▶ **Exercise prompt**:
For the entries that follow, count the lines containing the string "show" and write only the number.

▶ **Supplied material**:
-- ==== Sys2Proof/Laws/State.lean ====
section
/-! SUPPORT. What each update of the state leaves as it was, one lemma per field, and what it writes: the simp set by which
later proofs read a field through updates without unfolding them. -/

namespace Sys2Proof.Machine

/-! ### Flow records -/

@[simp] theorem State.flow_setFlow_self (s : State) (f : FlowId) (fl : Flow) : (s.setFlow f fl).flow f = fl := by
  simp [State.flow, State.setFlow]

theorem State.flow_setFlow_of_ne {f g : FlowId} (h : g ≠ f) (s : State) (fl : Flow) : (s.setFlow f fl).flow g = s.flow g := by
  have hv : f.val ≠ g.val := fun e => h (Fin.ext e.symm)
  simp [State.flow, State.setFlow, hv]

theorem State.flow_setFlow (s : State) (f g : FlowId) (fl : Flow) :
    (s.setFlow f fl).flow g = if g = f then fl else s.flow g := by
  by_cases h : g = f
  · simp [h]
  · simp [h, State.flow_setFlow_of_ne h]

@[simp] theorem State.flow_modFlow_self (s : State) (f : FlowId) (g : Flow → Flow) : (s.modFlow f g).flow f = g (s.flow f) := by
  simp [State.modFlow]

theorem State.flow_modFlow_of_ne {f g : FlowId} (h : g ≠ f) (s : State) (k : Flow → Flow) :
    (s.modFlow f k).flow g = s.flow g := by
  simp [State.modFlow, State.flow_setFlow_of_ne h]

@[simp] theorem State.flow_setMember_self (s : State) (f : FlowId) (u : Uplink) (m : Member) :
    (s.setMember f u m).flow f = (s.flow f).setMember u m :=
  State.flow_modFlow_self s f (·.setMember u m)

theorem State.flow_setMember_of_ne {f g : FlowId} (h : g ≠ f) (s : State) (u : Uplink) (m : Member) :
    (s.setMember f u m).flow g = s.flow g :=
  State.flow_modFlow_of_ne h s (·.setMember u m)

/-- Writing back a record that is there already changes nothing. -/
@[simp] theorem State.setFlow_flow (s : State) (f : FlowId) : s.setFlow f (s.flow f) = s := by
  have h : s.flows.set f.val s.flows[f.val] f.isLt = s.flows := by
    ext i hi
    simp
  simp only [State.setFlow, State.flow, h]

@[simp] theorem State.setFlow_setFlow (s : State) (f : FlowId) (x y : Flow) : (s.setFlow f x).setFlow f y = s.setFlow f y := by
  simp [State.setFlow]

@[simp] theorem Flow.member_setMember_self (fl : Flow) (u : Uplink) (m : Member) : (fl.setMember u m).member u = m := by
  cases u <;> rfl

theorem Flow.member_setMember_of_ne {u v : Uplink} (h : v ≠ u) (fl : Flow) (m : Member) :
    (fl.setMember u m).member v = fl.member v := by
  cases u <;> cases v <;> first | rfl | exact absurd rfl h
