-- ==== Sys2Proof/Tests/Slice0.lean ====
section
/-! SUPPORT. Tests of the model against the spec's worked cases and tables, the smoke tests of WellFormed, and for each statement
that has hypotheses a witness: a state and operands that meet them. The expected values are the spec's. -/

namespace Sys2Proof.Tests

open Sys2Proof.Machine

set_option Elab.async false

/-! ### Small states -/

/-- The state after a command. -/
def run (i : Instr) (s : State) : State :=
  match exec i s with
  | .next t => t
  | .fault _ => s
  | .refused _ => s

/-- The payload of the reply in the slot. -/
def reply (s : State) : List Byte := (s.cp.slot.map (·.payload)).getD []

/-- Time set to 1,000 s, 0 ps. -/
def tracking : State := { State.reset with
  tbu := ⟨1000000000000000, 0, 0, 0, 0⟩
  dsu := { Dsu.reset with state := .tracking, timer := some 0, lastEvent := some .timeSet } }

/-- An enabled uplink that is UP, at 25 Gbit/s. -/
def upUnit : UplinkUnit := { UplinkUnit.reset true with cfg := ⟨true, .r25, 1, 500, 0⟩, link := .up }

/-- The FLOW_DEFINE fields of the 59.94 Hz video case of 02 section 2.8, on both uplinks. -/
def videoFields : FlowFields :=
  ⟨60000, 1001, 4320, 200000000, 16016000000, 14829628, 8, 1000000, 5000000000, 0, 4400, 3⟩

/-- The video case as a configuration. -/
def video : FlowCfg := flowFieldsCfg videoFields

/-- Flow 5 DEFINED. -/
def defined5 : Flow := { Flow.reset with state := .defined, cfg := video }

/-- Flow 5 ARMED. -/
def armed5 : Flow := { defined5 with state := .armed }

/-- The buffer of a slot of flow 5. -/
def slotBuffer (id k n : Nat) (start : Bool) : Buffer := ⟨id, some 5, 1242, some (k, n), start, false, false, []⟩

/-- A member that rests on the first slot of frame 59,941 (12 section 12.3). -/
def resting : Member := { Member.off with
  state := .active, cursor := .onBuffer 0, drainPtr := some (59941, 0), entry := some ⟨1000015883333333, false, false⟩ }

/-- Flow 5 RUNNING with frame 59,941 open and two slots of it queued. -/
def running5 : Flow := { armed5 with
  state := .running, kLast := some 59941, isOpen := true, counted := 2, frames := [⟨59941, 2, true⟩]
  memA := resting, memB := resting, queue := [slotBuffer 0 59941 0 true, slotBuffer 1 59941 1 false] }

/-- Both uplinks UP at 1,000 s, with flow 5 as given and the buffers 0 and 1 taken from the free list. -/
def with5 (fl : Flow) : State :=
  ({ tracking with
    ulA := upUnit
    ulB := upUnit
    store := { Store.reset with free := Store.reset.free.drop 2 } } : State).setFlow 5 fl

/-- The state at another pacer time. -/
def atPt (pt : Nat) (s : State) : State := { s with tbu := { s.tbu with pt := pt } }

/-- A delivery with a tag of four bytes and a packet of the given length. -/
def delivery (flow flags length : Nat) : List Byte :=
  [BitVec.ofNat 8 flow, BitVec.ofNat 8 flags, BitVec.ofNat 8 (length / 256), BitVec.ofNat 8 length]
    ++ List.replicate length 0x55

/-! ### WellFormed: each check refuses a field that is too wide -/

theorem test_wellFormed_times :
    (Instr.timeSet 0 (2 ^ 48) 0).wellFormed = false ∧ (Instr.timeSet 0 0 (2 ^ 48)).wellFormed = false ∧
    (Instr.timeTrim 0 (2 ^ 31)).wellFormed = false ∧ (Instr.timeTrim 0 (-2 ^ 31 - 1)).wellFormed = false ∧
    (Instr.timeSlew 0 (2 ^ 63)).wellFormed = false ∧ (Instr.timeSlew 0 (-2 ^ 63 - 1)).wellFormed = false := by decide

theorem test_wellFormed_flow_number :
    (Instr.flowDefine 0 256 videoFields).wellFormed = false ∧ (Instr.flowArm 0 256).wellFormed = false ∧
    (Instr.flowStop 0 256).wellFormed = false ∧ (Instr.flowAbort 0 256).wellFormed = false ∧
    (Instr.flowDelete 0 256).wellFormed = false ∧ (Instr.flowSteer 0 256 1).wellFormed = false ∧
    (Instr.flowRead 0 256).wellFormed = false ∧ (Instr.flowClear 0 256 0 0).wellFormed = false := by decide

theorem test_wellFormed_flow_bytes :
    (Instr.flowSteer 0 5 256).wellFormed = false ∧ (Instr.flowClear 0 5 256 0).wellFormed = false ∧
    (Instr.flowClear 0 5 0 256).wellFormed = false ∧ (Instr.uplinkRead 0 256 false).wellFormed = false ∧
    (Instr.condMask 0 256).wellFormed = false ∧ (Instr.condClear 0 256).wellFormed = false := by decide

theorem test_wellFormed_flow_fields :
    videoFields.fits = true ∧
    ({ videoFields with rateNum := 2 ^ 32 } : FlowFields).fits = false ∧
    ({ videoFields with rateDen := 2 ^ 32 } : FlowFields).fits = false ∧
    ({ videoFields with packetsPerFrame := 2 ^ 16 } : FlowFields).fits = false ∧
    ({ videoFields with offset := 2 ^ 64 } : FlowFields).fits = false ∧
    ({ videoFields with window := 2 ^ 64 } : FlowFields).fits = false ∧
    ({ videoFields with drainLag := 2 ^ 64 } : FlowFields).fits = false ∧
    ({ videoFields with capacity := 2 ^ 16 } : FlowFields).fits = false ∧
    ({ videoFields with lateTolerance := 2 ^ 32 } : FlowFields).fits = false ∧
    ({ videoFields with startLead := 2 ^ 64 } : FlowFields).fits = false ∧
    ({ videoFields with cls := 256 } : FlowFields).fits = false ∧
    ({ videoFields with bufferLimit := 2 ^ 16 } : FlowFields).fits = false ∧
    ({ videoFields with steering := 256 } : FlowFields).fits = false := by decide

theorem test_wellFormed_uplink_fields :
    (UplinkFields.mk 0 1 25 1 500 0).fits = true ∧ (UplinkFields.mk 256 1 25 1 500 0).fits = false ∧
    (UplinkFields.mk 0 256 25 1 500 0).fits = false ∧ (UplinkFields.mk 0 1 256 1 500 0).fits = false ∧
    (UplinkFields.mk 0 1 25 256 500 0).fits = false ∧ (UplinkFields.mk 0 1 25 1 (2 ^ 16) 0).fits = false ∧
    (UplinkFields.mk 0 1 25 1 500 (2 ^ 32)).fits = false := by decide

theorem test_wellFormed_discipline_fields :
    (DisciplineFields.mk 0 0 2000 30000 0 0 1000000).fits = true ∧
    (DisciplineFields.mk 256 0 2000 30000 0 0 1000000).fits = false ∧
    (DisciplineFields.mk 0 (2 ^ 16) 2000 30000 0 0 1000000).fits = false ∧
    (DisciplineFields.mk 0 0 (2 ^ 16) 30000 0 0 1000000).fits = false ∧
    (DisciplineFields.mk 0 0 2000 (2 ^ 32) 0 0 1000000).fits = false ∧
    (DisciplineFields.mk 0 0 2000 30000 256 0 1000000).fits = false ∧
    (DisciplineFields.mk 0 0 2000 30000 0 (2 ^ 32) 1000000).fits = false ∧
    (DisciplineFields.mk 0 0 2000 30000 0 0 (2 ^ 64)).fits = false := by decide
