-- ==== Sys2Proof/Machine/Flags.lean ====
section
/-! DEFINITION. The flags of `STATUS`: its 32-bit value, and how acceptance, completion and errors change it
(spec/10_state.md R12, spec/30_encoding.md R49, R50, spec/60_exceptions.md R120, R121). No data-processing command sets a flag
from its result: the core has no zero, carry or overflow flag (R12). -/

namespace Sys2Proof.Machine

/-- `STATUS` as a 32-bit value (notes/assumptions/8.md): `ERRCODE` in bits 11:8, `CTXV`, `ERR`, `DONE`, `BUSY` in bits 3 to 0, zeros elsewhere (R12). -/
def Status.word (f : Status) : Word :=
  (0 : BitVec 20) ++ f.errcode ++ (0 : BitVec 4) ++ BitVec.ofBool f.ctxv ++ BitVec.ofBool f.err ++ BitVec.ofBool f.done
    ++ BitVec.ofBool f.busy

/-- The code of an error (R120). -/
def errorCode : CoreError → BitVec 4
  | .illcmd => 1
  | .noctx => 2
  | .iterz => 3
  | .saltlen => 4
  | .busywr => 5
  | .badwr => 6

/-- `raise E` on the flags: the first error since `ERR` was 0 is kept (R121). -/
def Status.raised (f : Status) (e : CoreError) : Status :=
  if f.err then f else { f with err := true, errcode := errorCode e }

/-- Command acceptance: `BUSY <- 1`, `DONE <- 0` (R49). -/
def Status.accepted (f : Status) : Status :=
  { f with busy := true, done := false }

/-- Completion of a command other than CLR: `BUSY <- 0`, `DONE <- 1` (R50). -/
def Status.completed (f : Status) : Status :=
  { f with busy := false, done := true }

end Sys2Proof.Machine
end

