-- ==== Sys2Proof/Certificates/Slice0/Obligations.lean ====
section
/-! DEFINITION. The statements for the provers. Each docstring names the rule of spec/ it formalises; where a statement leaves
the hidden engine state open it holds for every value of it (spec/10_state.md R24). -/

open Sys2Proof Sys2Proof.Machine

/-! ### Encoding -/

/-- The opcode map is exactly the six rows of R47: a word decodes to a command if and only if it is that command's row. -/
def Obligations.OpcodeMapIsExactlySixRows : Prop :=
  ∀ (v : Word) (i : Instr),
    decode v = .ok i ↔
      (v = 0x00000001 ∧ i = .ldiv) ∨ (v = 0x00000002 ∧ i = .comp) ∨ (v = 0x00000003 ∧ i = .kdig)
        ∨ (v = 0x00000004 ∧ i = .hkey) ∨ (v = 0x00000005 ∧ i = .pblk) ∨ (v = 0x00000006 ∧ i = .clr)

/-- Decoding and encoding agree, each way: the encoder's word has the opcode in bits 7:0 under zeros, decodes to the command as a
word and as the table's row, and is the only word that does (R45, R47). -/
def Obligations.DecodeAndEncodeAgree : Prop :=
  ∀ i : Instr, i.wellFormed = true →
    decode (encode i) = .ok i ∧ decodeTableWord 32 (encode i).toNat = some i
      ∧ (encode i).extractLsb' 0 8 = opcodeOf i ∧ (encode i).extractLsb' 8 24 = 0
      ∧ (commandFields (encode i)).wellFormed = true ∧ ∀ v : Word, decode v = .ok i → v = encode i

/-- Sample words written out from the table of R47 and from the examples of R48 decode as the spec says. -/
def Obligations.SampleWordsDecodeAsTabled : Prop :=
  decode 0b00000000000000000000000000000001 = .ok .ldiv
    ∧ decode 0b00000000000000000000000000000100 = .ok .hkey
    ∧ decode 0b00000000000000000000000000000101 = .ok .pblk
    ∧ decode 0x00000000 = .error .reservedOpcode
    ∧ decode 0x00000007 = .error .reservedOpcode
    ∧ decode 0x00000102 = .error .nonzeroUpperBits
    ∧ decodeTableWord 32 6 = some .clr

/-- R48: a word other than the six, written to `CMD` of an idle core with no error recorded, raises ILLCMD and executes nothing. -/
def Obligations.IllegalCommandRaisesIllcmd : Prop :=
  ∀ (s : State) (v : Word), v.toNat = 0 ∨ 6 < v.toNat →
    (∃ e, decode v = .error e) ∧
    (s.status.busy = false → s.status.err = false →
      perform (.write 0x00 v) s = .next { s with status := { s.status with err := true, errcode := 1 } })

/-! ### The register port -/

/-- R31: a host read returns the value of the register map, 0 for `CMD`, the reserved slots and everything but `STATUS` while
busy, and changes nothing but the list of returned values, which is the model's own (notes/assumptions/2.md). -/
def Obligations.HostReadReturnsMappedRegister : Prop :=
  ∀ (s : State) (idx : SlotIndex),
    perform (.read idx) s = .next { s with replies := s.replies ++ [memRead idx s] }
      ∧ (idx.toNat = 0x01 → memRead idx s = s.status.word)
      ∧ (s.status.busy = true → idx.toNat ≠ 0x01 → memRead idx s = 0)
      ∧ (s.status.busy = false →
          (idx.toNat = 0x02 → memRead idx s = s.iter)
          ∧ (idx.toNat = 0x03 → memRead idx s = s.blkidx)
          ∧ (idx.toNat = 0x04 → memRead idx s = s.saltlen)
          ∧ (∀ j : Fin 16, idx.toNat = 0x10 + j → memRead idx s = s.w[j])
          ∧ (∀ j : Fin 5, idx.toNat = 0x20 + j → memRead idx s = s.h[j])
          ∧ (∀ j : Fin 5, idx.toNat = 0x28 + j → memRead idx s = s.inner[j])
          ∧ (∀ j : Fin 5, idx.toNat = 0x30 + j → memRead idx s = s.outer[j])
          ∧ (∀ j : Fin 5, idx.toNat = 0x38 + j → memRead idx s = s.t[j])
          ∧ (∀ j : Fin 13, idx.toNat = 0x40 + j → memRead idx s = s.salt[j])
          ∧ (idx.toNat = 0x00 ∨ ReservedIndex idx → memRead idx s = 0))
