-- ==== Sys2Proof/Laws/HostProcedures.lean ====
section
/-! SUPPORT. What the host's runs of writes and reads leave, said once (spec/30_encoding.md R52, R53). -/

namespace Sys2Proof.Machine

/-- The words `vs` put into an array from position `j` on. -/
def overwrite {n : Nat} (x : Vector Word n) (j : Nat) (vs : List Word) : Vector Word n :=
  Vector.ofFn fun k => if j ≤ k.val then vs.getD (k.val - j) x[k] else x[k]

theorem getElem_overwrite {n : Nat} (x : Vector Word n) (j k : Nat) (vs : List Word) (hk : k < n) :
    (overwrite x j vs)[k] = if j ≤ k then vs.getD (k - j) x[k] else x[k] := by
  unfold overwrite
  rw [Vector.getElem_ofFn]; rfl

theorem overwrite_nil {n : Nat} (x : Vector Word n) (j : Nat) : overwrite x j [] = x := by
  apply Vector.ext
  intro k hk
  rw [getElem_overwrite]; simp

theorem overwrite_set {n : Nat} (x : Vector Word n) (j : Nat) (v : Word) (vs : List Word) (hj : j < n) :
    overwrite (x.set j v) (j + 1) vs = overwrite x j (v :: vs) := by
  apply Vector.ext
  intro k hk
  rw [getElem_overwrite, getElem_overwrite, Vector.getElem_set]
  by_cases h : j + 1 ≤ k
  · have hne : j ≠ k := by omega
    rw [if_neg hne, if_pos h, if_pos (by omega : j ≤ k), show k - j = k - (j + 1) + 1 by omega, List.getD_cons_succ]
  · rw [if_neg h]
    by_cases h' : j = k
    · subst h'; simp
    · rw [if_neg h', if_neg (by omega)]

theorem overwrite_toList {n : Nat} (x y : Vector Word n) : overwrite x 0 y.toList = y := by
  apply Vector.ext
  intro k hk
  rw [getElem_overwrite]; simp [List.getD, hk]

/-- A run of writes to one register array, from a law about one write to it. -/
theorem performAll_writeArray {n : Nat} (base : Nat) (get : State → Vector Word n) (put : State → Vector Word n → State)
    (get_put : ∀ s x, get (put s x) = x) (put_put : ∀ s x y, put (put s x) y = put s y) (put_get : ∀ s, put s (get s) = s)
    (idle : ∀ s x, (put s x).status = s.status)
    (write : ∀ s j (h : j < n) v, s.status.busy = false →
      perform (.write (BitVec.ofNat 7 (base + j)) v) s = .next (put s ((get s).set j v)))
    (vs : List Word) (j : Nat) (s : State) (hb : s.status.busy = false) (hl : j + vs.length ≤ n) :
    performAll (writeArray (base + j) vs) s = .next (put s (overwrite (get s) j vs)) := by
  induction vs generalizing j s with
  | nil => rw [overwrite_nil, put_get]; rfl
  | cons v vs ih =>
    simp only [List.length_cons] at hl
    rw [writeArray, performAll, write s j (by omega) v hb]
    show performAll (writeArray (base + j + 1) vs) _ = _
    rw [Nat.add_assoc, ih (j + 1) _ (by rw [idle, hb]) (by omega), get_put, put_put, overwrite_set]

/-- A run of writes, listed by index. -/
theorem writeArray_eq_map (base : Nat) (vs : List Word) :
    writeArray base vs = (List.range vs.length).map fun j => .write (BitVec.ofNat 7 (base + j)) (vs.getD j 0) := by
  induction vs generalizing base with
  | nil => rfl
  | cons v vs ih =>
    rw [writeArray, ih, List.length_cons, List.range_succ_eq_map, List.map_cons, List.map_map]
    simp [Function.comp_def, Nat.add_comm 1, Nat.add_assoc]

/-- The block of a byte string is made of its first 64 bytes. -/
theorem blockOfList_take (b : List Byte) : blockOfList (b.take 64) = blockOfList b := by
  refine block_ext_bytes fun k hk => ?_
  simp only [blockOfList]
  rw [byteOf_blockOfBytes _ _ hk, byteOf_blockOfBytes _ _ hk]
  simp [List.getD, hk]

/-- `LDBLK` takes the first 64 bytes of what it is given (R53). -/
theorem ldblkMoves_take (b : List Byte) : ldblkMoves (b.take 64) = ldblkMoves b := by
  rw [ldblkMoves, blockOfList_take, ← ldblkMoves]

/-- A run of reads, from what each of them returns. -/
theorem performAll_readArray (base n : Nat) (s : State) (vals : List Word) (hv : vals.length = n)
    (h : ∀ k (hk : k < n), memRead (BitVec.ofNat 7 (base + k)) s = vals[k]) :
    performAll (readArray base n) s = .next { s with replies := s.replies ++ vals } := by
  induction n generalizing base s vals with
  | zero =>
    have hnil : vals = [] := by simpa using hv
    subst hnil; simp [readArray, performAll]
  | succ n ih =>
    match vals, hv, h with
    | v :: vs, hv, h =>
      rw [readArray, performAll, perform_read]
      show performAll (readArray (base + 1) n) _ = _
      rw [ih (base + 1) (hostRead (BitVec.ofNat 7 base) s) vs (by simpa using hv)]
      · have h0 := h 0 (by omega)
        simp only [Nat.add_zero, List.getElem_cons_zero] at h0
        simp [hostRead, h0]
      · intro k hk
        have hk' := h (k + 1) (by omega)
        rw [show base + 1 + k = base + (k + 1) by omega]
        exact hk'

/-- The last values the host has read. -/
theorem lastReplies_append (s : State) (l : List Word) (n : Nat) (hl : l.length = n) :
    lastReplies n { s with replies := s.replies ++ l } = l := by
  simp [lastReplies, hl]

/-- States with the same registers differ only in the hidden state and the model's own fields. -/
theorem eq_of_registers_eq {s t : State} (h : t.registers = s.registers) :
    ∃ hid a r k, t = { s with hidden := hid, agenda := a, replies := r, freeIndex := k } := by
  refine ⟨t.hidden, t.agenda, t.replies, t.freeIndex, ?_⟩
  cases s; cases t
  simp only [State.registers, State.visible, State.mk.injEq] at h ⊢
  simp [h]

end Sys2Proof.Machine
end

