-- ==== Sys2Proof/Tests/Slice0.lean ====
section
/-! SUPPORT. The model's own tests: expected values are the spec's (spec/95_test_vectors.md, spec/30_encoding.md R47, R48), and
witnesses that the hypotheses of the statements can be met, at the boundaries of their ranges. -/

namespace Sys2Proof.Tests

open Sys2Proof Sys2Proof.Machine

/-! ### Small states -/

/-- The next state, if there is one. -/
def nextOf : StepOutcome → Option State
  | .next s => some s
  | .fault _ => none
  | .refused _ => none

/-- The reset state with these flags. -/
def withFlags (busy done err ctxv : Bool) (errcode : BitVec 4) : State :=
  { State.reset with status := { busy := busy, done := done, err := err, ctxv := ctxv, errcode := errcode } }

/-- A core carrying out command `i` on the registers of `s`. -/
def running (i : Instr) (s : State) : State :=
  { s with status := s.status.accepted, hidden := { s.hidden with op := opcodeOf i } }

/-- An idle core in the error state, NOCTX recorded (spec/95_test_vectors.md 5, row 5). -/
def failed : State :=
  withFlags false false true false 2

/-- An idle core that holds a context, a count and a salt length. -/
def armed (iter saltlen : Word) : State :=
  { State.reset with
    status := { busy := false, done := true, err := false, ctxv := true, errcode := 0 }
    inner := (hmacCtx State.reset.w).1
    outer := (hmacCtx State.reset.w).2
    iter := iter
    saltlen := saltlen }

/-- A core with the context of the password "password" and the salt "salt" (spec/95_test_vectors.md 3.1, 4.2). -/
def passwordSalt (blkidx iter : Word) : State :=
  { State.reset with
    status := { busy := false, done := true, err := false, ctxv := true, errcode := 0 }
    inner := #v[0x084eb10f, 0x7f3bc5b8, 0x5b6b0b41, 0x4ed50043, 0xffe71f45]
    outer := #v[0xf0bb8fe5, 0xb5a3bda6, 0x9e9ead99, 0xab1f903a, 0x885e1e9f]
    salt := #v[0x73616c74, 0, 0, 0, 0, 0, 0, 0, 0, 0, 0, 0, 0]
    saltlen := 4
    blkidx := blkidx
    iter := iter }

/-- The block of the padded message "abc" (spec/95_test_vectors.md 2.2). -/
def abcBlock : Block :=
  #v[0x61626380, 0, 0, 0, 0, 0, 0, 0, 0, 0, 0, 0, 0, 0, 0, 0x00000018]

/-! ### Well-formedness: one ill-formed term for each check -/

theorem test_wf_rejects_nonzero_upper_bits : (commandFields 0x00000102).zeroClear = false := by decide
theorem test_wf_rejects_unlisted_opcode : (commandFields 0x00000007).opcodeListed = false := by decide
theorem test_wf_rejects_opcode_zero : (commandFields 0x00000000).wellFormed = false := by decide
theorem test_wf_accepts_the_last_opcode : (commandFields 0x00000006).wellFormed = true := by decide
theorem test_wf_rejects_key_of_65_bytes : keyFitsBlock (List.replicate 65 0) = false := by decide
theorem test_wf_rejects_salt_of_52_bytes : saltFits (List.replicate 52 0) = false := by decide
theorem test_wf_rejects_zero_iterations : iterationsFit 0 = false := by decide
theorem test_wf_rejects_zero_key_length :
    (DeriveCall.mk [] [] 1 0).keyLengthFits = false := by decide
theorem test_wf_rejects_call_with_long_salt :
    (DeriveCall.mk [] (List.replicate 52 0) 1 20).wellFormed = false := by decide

▶ **Solution to this exercise**:
4